Slobodan Rajkovic: Auto-destrucción por agresividad

Su carrera ha quedado destrozada por su carácter inestable

Slobodan Rajkovic tocó el cielo al fichar por el Chelsea siendo un adolescente pero su carrera se ha estrellado a causa de su carácter inestable. Una historia dolorosa de un defensa que prometía llegar a los más alto pero se ha quedado en nada.

La agresividad es una emoción, una conducta caracterial y hasta una muestra demoniaca de la inestabilidad interior llevada a su extremo. Un sentimiento poderoso muy fugaz, violento, irracional y por ende, un obstáculo en cualquier gestión personal estable. Pero como cualquier otra muestra del comportamiento humano, se basa en una lucha entre impulsos instintivos de satisfacción inmediata y directa. Una peligrosa necesidad que anula la lógica que intenta reprimir estos actos o impulsos que, con tratamiento cognitivo, pueden ser canalizados hacia vías más constructivas. Porque pese a que todos estemos fabricados con una estructura que conserva ese comportamiento agresivo, igualmente está ligada a un aprendizaje, por lo que el modelo de conducta desde edades muy tempranas, es crucial para entender y aprender a canalizar esos impulsos.

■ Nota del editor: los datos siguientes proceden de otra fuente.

-- ==== Sys2Proof/Machine/Vigil.lean ====
section
/-! DEFINITION. Vigil tiles (11 R257 to R270): pinning, the delta rule, and spill images. -/

namespace Sys2Proof.Machine

/-- A VIG form other than MPIN: its trap on a joined tile comes first (11 R261 check 1). -/
def forVigil (i : Instr) (a : BitVec 2) (s : State) (k : Fin 8 → Host.Outcome State Fault Refusal) :
    Host.Outcome State Fault Refusal :=
  forArray i s fun w => if isJoined s a then trapNext s s.cur .illegal (wordOf i) else k w

/-- MPIN (11 R262). -/
def execMpin (a : BitVec 2) (x : Reg) (s : State) : Host.Outcome State Fault Refusal :=
  let i := Instr.mpin a x
  forArray i s fun w =>
    let v := s.getX s.cur x
    if v.toNat / 2 ^ 15 != 0 then trapNext s s.cur .illegal v
    else if isJoined s a then trapNext s s.cur .illegal (wordOf i)
    else if !mayOwn s w a then ownershipTrap s a
    else if (s.curOwner a).vigil then trapNext s s.cur .illegal (wordOf i)
    else
      let s := s.modOwner s.cur.gang s.cur.core a fun _ =>
        { owner := some w, pinned := true, vigil := true, dk := v.extractLsb' 0 8 |>.setWidth 9 |> (· + 1)
          dv := v.extractLsb' 8 7 |>.setWidth 8 |> (· + 1), tokens := 0, hidx := 0, handle := 0 }
      wickDone s w ((s.curWick w).swept 0 false)

/-- Check 4 of MUNPIN, MDELTA and MREADQ, and check 5 (11 R261): the tile must be a vigil of this wick. -/
def vigilOwned (i : Instr) (a : BitVec 2) (s : State) (w : Fin 8) (k : Host.Outcome State Fault Refusal) :
    Host.Outcome State Fault Refusal :=
  if !mayOwn s w a then ownershipTrap s a
  else if (s.curOwner a).owner.isNone || !(s.curOwner a).vigil then trapNext s s.cur .illegal (wordOf i)
  else k

/-- MUNPIN (11 R263). -/
def execMunpin (a : BitVec 2) (s : State) : Host.Outcome State Fault Refusal :=
  let i := Instr.munpin a
  forVigil i a s fun w =>
    vigilOwned i a s w
      (let s := s.modOwner s.cur.gang s.cur.core a fun _ => { Owner.free with owner := some w }
       wickDone s w ((s.curWick w).swept 0 false))

/-- Element `p` of the bit string of a group, a row capacity of elements from each register (11 R264). -/
def linearElem (W : Wick) (regs : List Nat) : Nat → Nat :=
  let rows := (regs.map W.reg).toArray
  let c := W.cap
  let w := W.esize
  fun p => elemAt (rows.getD (p / c) 0) w (p % c)

/-- The exact sum of products of a row's cells with a vector, over the first `dk` columns; a zero sum has the sign of 03 R74. -/
def dotRow (row : BitVec 8192) (k : Nat → FVal) (dk : Nat) : FVal :=
  match (natsFrom 0 dk).map fun j => (mulExact (decodeFloat fmtF32 (cellAt row j)) (k j)).1 with
  | [] => .fin false 0 0
  | v :: vs => vs.foldl (fun x y => (addExact .rne x y).1) v

/-- An exact value rounded to F32 under RNE, as a value (11 R264). -/
def roundF32 (v : FVal) : FVal := decodeFloat fmtF32 (roundTo fmtF32 .rne v).1

/-- One row of the state after a token (11 R264): u, w, then every cell. -/
def deltaRow (al be : FVal) (k : Nat → FVal) (v : FVal) (dk : Nat) (row : BitVec 8192) : BitVec 8192 :=
  let u := roundF32 (dotRow row k dk)
  let w := roundF32 (addExact .rne (mulExact be v).1 (mulExact (mulExact al be).1 u).1.negate).1
  (natsFrom 0 dk).foldl (fun r j =>
    cellPut r j (roundTo fmtF32 .rne (addExact .rne (mulExact al (decodeFloat fmtF32 (cellAt row j))).1 (mulExact w (k j)).1).1).1) row

/-- The outputs of a token from the state's rows: position and value (11 R264, R265). -/
def readOut (W : Wick) (dk dv t : Nat) (q : Nat → Nat) (T : Tile) : List (Nat × Flagged) :=
  let F := floatOf W.et
  (natsFrom 0 (min dv 128)).map fun i =>
    (t * 128 + i, roundTo F (laneMode W.th (t * 128 + i)) (dotRow (T.row i) (fun j => decodeFloat F (q (t * 256 + j))) dk))

/-- Tokens from `t` on applied to a tile, with the outputs of each (11 R264). -/
def deltaTokens (W : Wick) (dk dv : Nat) (al be : FVal) (key val : Nat → Nat) (query : Option (Nat → Nat)) :
    Nat → Nat → Tile → List (Nat × Flagged) → Tile × List (Nat × Flagged)
  | 0, _, T, out => (T, out)
  | n + 1, t, T, out =>
    let F := floatOf W.et
    let k (j : Nat) : FVal := decodeFloat F (key (t * 256 + j))
    let T := (natsFrom 0 (min dv 128)).foldl (fun T i =>
      T.setRow i (deltaRow al be k (decodeFloat F (val (t * 128 + i))) dk (T.row i))) T
    let o := match query with
      | some q => readOut W dk dv t q T
      | none => []
    deltaTokens W dk dv al be key val query n (t + 1) T (out ++ o)

/-- Outputs written to their positions of a group (11 R265), with their flags. -/
def writeLinear (regs : List Nat) (c w : Nat) : List (Nat × Flagged) → Wick → FlagSet → Wick × FlagSet
  | [], W, fl => (W, fl)
  | (p, v, f) :: os, W, fl =>
    let reg := regs.getD (p / c) 0
    writeLinear regs c w os (W.setReg reg (elemSet (W.reg reg) w (p % c) v) (w * (p % c + 1))) (fl ||| f)

/-- rctr after outputs that draw: vl × 128 further (11 R264, R265). -/
def Wick.drewTokens (W : Wick) (fl : FlagSet) (draws : Bool) : Wick :=
  let W := W.swept fl false
  { W with th := { W.th with rctr := if draws && W.th.rm == 5 then W.th.rctr + BitVec.ofNat 64 (W.vln * 128) else W.th.rctr } }

/-- The delta rule with or without a query (11 R261, R264, R265). -/
def delta (i : Instr) (a : BitVec 2) (x y c : Reg) (z : Option Reg) (s : State) : Host.Outcome State Fault Refusal :=
  forVigil i a s fun w =>
    let t := s.cur
    let W := s.curWick w
    let gq : Option (List Nat) := match z with | some q => W.wide? q | none => some []
    match W.wide? x, W.group? y, gq with
    | some gk, some gv, some gq =>
      if !isFloatEt W.et || W.vln > W.nrows * W.cap / 128 then trapNext s t .illegal (wordOf i)
      else if shares gv gk || shares gv gq then trapNext s t .groupOverlap (wordOf i)
      else vigilOwned i a s w
        (let o := s.curOwner a
         let al := decodeFloat fmtF32 ((s.getX t c).toNat % 2 ^ 32)
         let be := decodeFloat fmtF32 ((s.getX t (c + 1)).toNat % 2 ^ 32)
         let (T, out) := deltaTokens W (min o.dk.toNat 256) o.dv.toNat al be (linearElem W gk) (linearElem W gv)
           (z.map fun _ => linearElem W gq) W.vln 0 s.curCore.tiles[a.toFin] []
         let (W', fl) := writeLinear gv W.cap W.esize out W 0
         let s := s.modCurCore fun C => { C with resident := a.toFin }
         let s :=
           if W.vln == 0 then s
           else (s.modTile t.gang t.core a fun _ => T).modOwner t.gang t.core a fun o =>
             { o with tokens := o.tokens + BitVec.ofNat 64 W.vln, hidx := o.hidx + 1 }
         wickDone s w (W'.drewTokens fl z.isSome))
    | _, _, _ => trapNext s t .illegal (wordOf i)

/-- MDELTA (11 R264). -/
def execMdelta (a : BitVec 2) (x y c : Reg) (s : State) : Host.Outcome State Fault Refusal := delta (.mdelta a x y c) a x y c none s

/-- MDELTA.Q (11 R264, R265). -/
def execMdeltaQ (a : BitVec 2) (x y c z : Reg) (s : State) : Host.Outcome State Fault Refusal :=
  delta (.mdeltaQ a x y c z) a x y c (some z) s

/-- MREADQ (11 R265). -/
def execMreadq (a : BitVec 2) (x y : Reg) (s : State) : Host.Outcome State Fault Refusal :=
  let i := Instr.mreadq a x y
  forVigil i a s fun w =>
    let t := s.cur
    let W := s.curWick w
    match W.wide? x, W.group? y with
    | some gq, some go =>
      if !isFloatEt W.et || W.vln > W.nrows * W.cap / 128 then trapNext s t .illegal (wordOf i)
      else if shares go gq then trapNext s t .groupOverlap (wordOf i)
      else vigilOwned i a s w
        (let o := s.curOwner a
         let T := s.curCore.tiles[a.toFin]
         let q := linearElem W gq
         let out := (natsFrom 0 W.vln).flatMap fun n => readOut W (min o.dk.toNat 256) o.dv.toNat n q T
         let (W', fl) := writeLinear go W.cap W.esize out W 0
         wickDone (s.modCurCore fun C => { C with resident := a.toFin }) w (W'.drewTokens fl true))
    | _, _ => trapNext s t .illegal (wordOf i)

/-- The bytes of a tile row (11 R267). -/
def tileRowBytes (T : Tile) (i : Nat) : List Byte := leBytes 1024 (T.row i).toNat

/-- The cells of a tile as a spill image holds them (11 R267). -/
def tileBytes (T : Tile) : List Byte := (natsFrom 0 128).flatMap (tileRowBytes T)

/-- Header bytes 0 to 223 of a spill image (11 R267). -/
def spillFront (s : State) (g c : Nat) (a : Fin 4) (w : Fin 8) (evict : Bool) (handle : Word) : List Byte :=
  let o := (s.core g c).owners[a]
  let n (b : Bool) (v : Nat) : Nat := if b then v else 0
  leBytes 4 0x56494731 ++ leBytes 2 1 ++ leBytes 2 ((if o.vigil then 1 else 0) + (if o.pinned then 2 else 0) + (if evict then 4 else 0)) ++
  leBytes 2 (s.gang g).desc.gtag.toNat ++ leBytes 1 c ++ leBytes 1 w.val ++ leBytes 1 ((s.gang g).pcore c) ++
  leBytes 1 (n o.vigil (o.dk.toNat - 1)) ++ leBytes 1 (n o.vigil (o.dv.toNat - 1)) ++ leBytes 1 a.val ++
  leBytes 8 (n o.vigil o.tokens.toNat) ++ leBytes 4 (n o.vigil o.hidx.toNat) ++ leBytes 4 0 ++ leBytes 8 handle.toNat ++
  List.replicate 184 0

/-- The header of a spill image: its front and the check over it and the cells (11 R267). -/
def spillHeader (s : State) (g c : Nat) (a : Fin 4) (w : Fin 8) (evict : Bool) (handle : Word) : List Byte :=
  let front := spillFront s g c a w evict handle
  front ++ shake256 (front ++ tileBytes (s.core g c).tiles[a])

/-- How a thread's access to a range ends, granule by granule (09 R228): its pieces; a trap, with where the translation failed if it did;
a wait. -/
inductive ThreadX where
  | ok (pcs : List (Word × Xlat × Nat)) (s : State)
  | fail (c : Cause) (va : Word) (p : Option FaultPlace) (s : State)
  | wait (w : Wait) (s : State)
  deriving DecidableEq, Repr

/-- The first byte of a piece whose sector's watch record stops the thread (14 R331). -/
def firstRace (s : State) (t : Tid) (va : Word) (x : Xlat) (n : Nat) : Option Word :=
  (natsFrom 0 n).find? (fun k => (k == 0 || (x.pa + k) % 64 == 0) && raceAt s t { x with pa := x.pa + k }) |>.map
    fun k => va + BitVec.ofNat 64 k

/-- A thread's access to `n` bytes (08 R195, 09 R228): each granule is translated and waits for room (12 R277), then it is checked for poison
when it is read, then for races. `fuel` bounds the granules. -/
def threadRange (t : Tid) (k : Kind) : Nat → State → Word → Nat → List (Word × Xlat × Nat) → ThreadX
  | 0, s, _, _, acc => .ok acc.reverse s
  | fuel + 1, s, va, n, acc =>
    if n == 0 then .ok acc.reverse s
    else match translate s (s.pcoreNum t) (s.vfOf t) va k false with
    | (.fail c pl, s) => .fail c va (some pl) s
    | (.miss m, s) => let (w, s) := raiseMiss s (s.vfOf t) va k m; .wait (.page w) s
    | (.logFull, s) => .wait .dirtyLog s
    | (.ok x, s) =>
      let n1 := inGranule va n
      if !rangeRoom s (s.vfOf t) x.pa n1 then .wait .tile (noRoom s (s.vfOf t) x.pa)
      else
      let bad := if k == .read then firstBad s [(va, x, n1)] else none
      match bad, firstRace s t va x n1 with
      | some (.protection, a, ipa), _ => .fail .protection a (some { ipa := ipa, place := 0 }) s
      | some (e, a, _), _ => .fail e a none s
      | none, some a => .fail .race a none s
      | none, none => threadRange t k fuel s (va + BitVec.ofNat 64 n1) (n - n1) ((va, x, n1) :: acc)

/-- A thread's trap in such an access, with its fault record when a translation failed (09 R221). -/
def trapAt (s : State) (t : Tid) (c : Cause) (va : Word) (k : Kind) (p : Option FaultPlace) : State :=
  match p with
  | some f => trapXlat s t c va k f
  | none => trap s t c va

El componente básico de mayor incidencia sobre la conducta agresiva, habla de lo meramente social de nuestra persona en un contexto. Nuestro rango, nuestro ego, nuestras metas y, desde luego, el fracaso y la frustración que multiplican la inestabilidad emocional. Sin embargo, si existe respuesta agresiva sólo difiera en una pérdida de confianza en los demás, apatía, depresión, enfermedades psicosomáticas o, en casos graves, problemas con la justicia. En el fútbol como en la vida, la auto-gestión acertada de la agresividad es la perfecta armonía entre la solidez-energía y el profesionalismo. El reconocimiento de la propia agresividad puede costar excesivo trabajo, ya que es inaceptable socialmente expresar sentimientos de ira o enfado. Un paso, el de frenar los instintos primarios en post de un fin más constructivo, que por desgracia, jamás ha sabido dominar sobre el césped Slobodan Rajkovic. Una víctima de su propia cualidad. Una víctima de su agresividad.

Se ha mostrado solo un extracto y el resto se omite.